#### DATA FOR REVIEW ####

/-- R211: the five profile functions of SmartPort. The "unsupported" answer is the `F-SPR` response with status
`SP_ST_BADCMD` and no data, whose checksum equals the status. -/
def Obligations.SmartportProfileFunctions : Prop :=
  ∀ (c : Config) (e : Engine) (status : Byte) (data : List Byte) (need ok : Bool),
    c.bus = .smartport → c.csKind = .xor8 →
    cmdAck c = [.line .ackl true, .line .ackl false] ∧ payloadAck c = [.line .ackl true, .line .ackl false]
    ∧ nak c e = []
    ∧ unsupported c e = [.line .ackl true, .line .ackl false, .tx [c.spStBadcmd, c.spStBadcmd]]
    ∧ response c e status data need ok =
        (let body : List Byte :=
          if status = 0x00 ∧ (need = false ∨ ok = true) then [0x00] ++ (if need = true then data else [])
          else [if status ≠ 0x00 then status else c.stInternal]
        [.tx (body ++ [checksumOf .xor8 c body])], false)

/-- R227: the five profile functions of AdamNet; a wait follows an `NM_SEND` packet only. -/
def Obligations.AdamnetProfileFunctions : Prop :=
  ∀ (c : Config) (e : Engine) (status : Byte) (data : List Byte) (need ok : Bool),
    c.bus = .adamnet → c.csKind = .xor8 → c.lenPrefixOrder = .bigEndian → c.nmStatus ≠ c.nmSend →
    data.length < 65536 →
    let dev := loNibble e.frame.deviceId
    let status4 : Bool := decide (e.frame.command = c.mnStatus.zeroExtend 8)
    cmdAck c = [] ∧ payloadAck c = [] ∧ nak c e = [.tx [ctlByte c.nmNack dev]]
    ∧ unsupported c e = [.tx [ctlByte c.nmNack dev]]
    ∧ response c e status data need ok =
        (if need = false then ([.tx [ctlByte (if status = 0x00 then c.nmAck else c.nmNack) dev]], false)
          else if ok = true ∧ status = 0x00 then
            ([.tx ([ctlByte (if status4 = true then c.nmStatus else c.nmSend) dev,
                BitVec.ofNat 8 (data.length / 256), BitVec.ofNat 8 (data.length % 256)]
              ++ data ++ [checksumOf .xor8 c data])], !status4)
          else ([.tx [ctlByte c.nmNack dev]], false))

/-- R250, with the four other profile functions that R245 lists: the FujiBus response envelope, stuffed. -/
def Obligations.FujibusProfileFunctions : Prop :=
  ∀ (c : Config) (e : Engine) (status : Byte) (data : List Byte) (need ok : Bool),
    c.bus = .fujibus → c.csKind = .add8 → c.fbFieldOrder = .littleEndian → c.fbStUnsupported = 1 →
    let reply : Byte → List Byte → List Output := fun st d =>
      let body := [e.fbSeq, e.frame.command, 0x01, e.frame.deviceId, st, 0x00, 0x00, 0x00] ++ d
      [.tx ([c.fbEnd] ++ encodeEscape c (body ++ [checksumOf .add8 c body]) ++ [c.fbEnd])]
    cmdAck c = [] ∧ payloadAck c = [] ∧ nak c e = [] ∧ unsupported c e = reply 0x01 []
    ∧ response c e status data need ok =
        (if status ≠ 0x00 then reply status []
          else if need = true ∧ ok = false then reply c.stInternal []
          else if need = true then reply 0x00 data
          else reply 0x00 [], false)

/-! ### Receiving a header -/

/-- R135, R66, R76 (the bytes that start no frame): in `IDLE` a byte on a `LINE` bus, a byte on a `CONTROL_BYTE` bus whose high
nibble is not in `DETECT_OPS` (so RESET, ACK, CANCEL, NACK, and 0xE and 0xF where they are unassigned), and a byte other than the
delimiter outside a FujiBus frame (R246) are discarded. -/
def Obligations.IdleDiscardsWhatStartsNoFrame : Prop :=
  ∀ (s : State) (x : Bool) (b : Byte) (dev : Nibble), s.eng.phase = .idle →
    (s.cfg.bus = .sio ∨ s.cfg.bus = .smartport → exec (.evRx x b) s = .next s)
    ∧ (s.cfg.bus = .iec ∨ s.cfg.bus = .adamnet →
        (hiNibble b ∉ [s.cfg.mnStatus, s.cfg.mnClr, s.cfg.mnReceive, s.cfg.mnSend, s.cfg.mnReady] →
          exec (.evRx x b) s = .next s)
        ∧ (configValid s.cfg = true →
          exec (.mnReset dev) s = .next s ∧ exec (.mnAck dev) s = .next s ∧ exec (.mnCancel dev) s = .next s
          ∧ exec (.mnNack dev) s = .next s
          ∧ (wellFormed s.cfg (.ctlUnassignedE dev) = true → exec (.ctlUnassignedE dev) s = .next s)
          ∧ (wellFormed s.cfg (.ctlUnassignedF dev) = true → exec (.ctlUnassignedF dev) s = .next s)))
    ∧ (s.cfg.bus = .fujibus → s.eng.fr.st = .hunt → b ≠ s.cfg.fbEnd → exec (.evRx x b) s = .next s)

/-- R137, R139 (header bytes 0 to 3 on a `LINE` bus): the byte is stored at index `HDRCNT` and summed, `HDRCNT` rises by one, the
engine rests in `FRAME_RX/S_HDR` and emits nothing. The SIO command bytes R, W, S are such bytes (R64). -/
def Obligations.HeaderBytesAreStoredAndSummed : Prop :=
  ∀ (s : State) (x : Bool) (b : Byte), s.cfg.bus = .sio ∨ s.cfg.bus = .smartport →
    (s.eng.phase = .cmdDetect ∧ s.eng.hdrCnt = 0) ∨ (s.eng.phase = .rxHdr ∧ s.eng.hdrCnt.toNat < 4) →
    ∃ m : Memory, (∀ i, m.read i = if i = s.eng.hdrCnt.toNat then some b else s.eng.hdrBuf.read i)
      ∧ (let t : State := { s with eng := { s.eng with
            phase := .rxHdr, hdrBuf := m, hdrCnt := s.eng.hdrCnt + 1,
            cs := { acc := absorbStep s.cfg s.eng.cs.acc b, matched := s.eng.cs.matched } } }
        exec (.evRx x b) s = .next t
        ∧ (b = 0x52 → exec .sioCmdR s = .next t)
        ∧ (b = 0x57 → exec .sioCmdW s = .next t)
        ∧ (b = 0x53 → exec .sioCmdS s = .next t))

/-- R140 with R142 and R141: the verdict on a complete header, in order: the first failing of device presence and header
checksum in `CHECK_ORDER`, then command lookup, then table length; and for a header that passes, the acknowledgement and where
the frame goes next. -/
def Obligations.HeaderVerdict : Prop :=
  ∀ (s : State) (hasCs : Bool) (ent : CmdEntry),
    let absent := slotPresent s.cfg s.eng.frame.deviceId = false
    let bad := hasCs = true ∧ s.eng.cs.matched = false
    let t : State := { s with eng := { s.eng with frame := { s.eng.frame with
      direction := ent.direction, expectedLength := ent.expectedLength, timeoutMs := ent.timeoutMs } } }
    let v : State := emitAll (cmdAck s.cfg) t
    (absent → (bad → s.cfg.checkOrder = .devFirst) → headerComplete hasCs s = .next (failWith [] .nodev s))
    ∧ (bad → (absent → s.cfg.checkOrder = .csumFirst) →
        headerComplete hasCs s = .next (failWith (nak s.cfg s.eng) .csum s))
    ∧ (¬ absent → ¬ bad → cmdEntry s.cfg s.eng.frame.command = none →
        headerComplete hasCs s = .next (failWith (unsupported s.cfg s.eng) .unsup s))
    ∧ (¬ absent → ¬ bad → cmdEntry s.cfg s.eng.frame.command = some ent →
        (lenMode s.cfg = .table → s.cfg.maxPayload.toNat < ent.expectedLength.toNat →
          headerComplete hasCs s = .next (failWith (nak t.cfg t.eng) .len t))
        ∧ ((lenMode s.cfg = .table → ent.expectedLength.toNat ≤ s.cfg.maxPayload.toNat) →
          (ent.direction = .write → lenMode s.cfg = .prefixed →
            headerComplete hasCs s = .next { v with eng := { v.eng with phase := .rxLenHi, cs := csClear s.cfg } })
          ∧ (ent.direction = .write → lenMode s.cfg ≠ .prefixed → 0 < ent.expectedLength.toNat →
            headerComplete hasCs s = .next { v with eng := { v.eng with
              phase := .rxPayload, pLen := ent.expectedLength, cs := csClear s.cfg } })
          ∧ (ent.direction ≠ .write ∨ lenMode s.cfg ≠ .prefixed ∧ ent.expectedLength.toNat = 0 →
            headerComplete hasCs s = doDispatch [] v)))

/-- R61, R139, R140 (a whole `F-HDR5` header that is refused): from `CMD_DETECT` on a `LINE` bus the five bytes are stored,
`FRAME` holds the first four, and the frame is answered by the first failing check, with nothing else changed. -/
def Obligations.FiveByteHeaderRefused : Prop :=
  ∀ (s : State) (d cmd a1 a2 k : Byte), s.cfg.bus = .sio ∨ s.cfg.bus = .smartport →
    s.eng.phase = .cmdDetect → s.eng.hdrCnt = 0 → s.eng.cs = csClear s.cfg →
    ∃ (m : Memory) (u : State),
      (∀ i, m.read i = if i < 5 then [d, cmd, a1, a2, k][i]? else s.eng.hdrBuf.read i)
      ∧ u = { s with eng := { s.eng with
          hdrBuf := m, hdrCnt := 5, phase := .rxHdr,
          cs := { acc := (csAbsorbAll s.cfg (csClear s.cfg) [d, cmd, a1, a2]).acc,
                  matched := decide (checksum s.cfg [d, cmd, a1, a2] = k) },
          frame := { s.eng.frame with deviceId := d, command := cmd, aux1 := a1, aux2 := a2 } } }
      ∧ (slotPresent s.cfg d = false → (checksum s.cfg [d, cmd, a1, a2] ≠ k → s.cfg.checkOrder = .devFirst) →
          exec (.fHdr5 d cmd a1 a2 k) s = .next (failWith [] .nodev u))
      ∧ (checksum s.cfg [d, cmd, a1, a2] ≠ k → (slotPresent s.cfg d = false → s.cfg.checkOrder = .csumFirst) →
          exec (.fHdr5 d cmd a1 a2 k) s =
            .next (failWith (if s.cfg.bus = .sio then [.tx [s.cfg.sioNak]] else []) .csum u))
      ∧ (slotPresent s.cfg d = true → checksum s.cfg [d, cmd, a1, a2] = k → cmdEntry s.cfg cmd = none →
          exec (.fHdr5 d cmd a1 a2 k) s = .next (failWith (unsupported s.cfg u.eng) .unsup u))
      ∧ (∀ ent, slotPresent s.cfg d = true → checksum s.cfg [d, cmd, a1, a2] = k → cmdEntry s.cfg cmd = some ent →
          s.cfg.maxPayload.toNat < ent.expectedLength.toNat →
          exec (.fHdr5 d cmd a1 a2 k) s =
            .next (failWith (if s.cfg.bus = .sio then [.tx [s.cfg.sioNak]] else []) .len (loadEntry ent u)))

/-- R61, R139 to R141, R146, R172, R173, R174 (a whole `F-HDR5` header that is accepted): it is acknowledged, then
dispatched at once, or, for a `Write` with a length, its payload is awaited. -/
def Obligations.FiveByteHeaderAccepted : Prop :=
  ∀ (s : State) (d cmd a1 a2 : Byte) (ent : CmdEntry), s.cfg.bus = .sio ∨ s.cfg.bus = .smartport →
    s.eng.phase = .cmdDetect → s.eng.hdrCnt = 0 → s.eng.cs = csClear s.cfg → s.eng.rxCnt = 0 →
    s.eng.lineOut = false → slotPresent s.cfg d = true → cmdEntry s.cfg cmd = some ent →
    ent.expectedLength.toNat ≤ s.cfg.maxPayload.toNat →
    let frame : Frame := {
      deviceId := d, command := cmd, aux1 := a1, aux2 := a2, direction := ent.direction,
      expectedLength := ent.expectedLength, timeoutMs := ent.timeoutMs }
    let acc := (csAbsorbAll s.cfg (csClear s.cfg) [d, cmd, a1, a2]).acc
    let ack : List Output :=
      if s.cfg.bus = .sio then [.tx [s.cfg.sioAck]] else [.line .ackl true, .line .ackl false]
    ∃ m : Memory, (∀ i, m.read i = if i < 5 then [d, cmd, a1, a2, checksum s.cfg [d, cmd, a1, a2]][i]?
        else s.eng.hdrBuf.read i)
      ∧ (¬ (ent.direction = .write ∧ 0 < ent.expectedLength.toNat) →
          exec (.fHdr5 d cmd a1 a2 (checksum s.cfg [d, cmd, a1, a2])) s = .next { s with
            trace := s.trace ++ ack ++ [.dispatch frame [] []],
            eng := { s.eng with
              hdrBuf := m, hdrCnt := 5, phase := .dispatch, frame := frame, cs := { acc := acc, matched := true } } })
      ∧ (ent.direction = .write ∧ 0 < ent.expectedLength.toNat →
          exec (.fHdr5 d cmd a1 a2 (checksum s.cfg [d, cmd, a1, a2])) s = .next { s with
            trace := s.trace ++ ack,
            eng := { s.eng with
              hdrBuf := m, hdrCnt := 5, phase := .rxPayload, frame := frame, pLen := ent.expectedLength,
              cs := csClear s.cfg } })

/-- R65, R135, R136, R139, R140, R142 (a control byte whose frame is refused): in `IDLE` on a control-byte bus each operation
of `DETECT_OPS` begins a frame in the same step; an absent device is silence, a command without an entry is the bus's
"unsupported" answer, a table length above the maximum the bus's NAK. -/
def Obligations.ControlByteRefused : Prop :=
  ∀ (s : State) (i : Instr) (code dev : Nibble), s.cfg.bus = .iec ∨ s.cfg.bus = .adamnet → s.eng.phase = .idle →
    startsFrame s.cfg dev i code →
    let nak : List Output := if s.cfg.bus = .iec then [] else [.tx [ctlByte s.cfg.nmNack dev]]
    ∃ (m : Memory) (u : State),
      (∀ j, m.read j = if j = 0 then some (ctlByte code dev) else s.eng.hdrBuf.read j)
      ∧ u = { s with eng := { s.eng with
          hdrBuf := m, hdrCnt := 1, rxCnt := 0, envCnt := 0, pLen := 0, lenHi := 0, err := .noError,
          cs := csClear s.cfg, phase := .rxHdr,
          frame := { s.eng.frame with
            deviceId := dev.zeroExtend 8, command := code.zeroExtend 8, aux1 := 0, aux2 := 0 } } }
      ∧ (slotPresent s.cfg (dev.zeroExtend 8) = false → exec i s = .next (failWith [] .nodev u))
      ∧ (slotPresent s.cfg (dev.zeroExtend 8) = true → cmdEntry s.cfg (code.zeroExtend 8) = none →
          exec i s = .next (failWith nak .unsup u))
      ∧ (∀ ent, slotPresent s.cfg (dev.zeroExtend 8) = true → cmdEntry s.cfg (code.zeroExtend 8) = some ent →
          s.cfg.bus = .iec → s.cfg.maxPayload.toNat < ent.expectedLength.toNat →
          exec i s = .next (failWith [] .len (loadEntry ent u)))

####

_WHAT IS NEEDED_
Among the lines above, which contain the word "Memory"? Copy every one.

_TASK OUTPUT_
    ∃ m : Memory, (∀ i, m.read i = if i = s.eng.hdrCnt.toNat then some b else s.eng.hdrBuf.read i)
    ∃ (m : Memory) (u : State),
    ∃ m : Memory, (∀ i, m.read i = if i < 5 then [d, cmd, a1, a2, checksum s.cfg [d, cmd, a1, a2]][i]?
    ∃ (m : Memory) (u : State),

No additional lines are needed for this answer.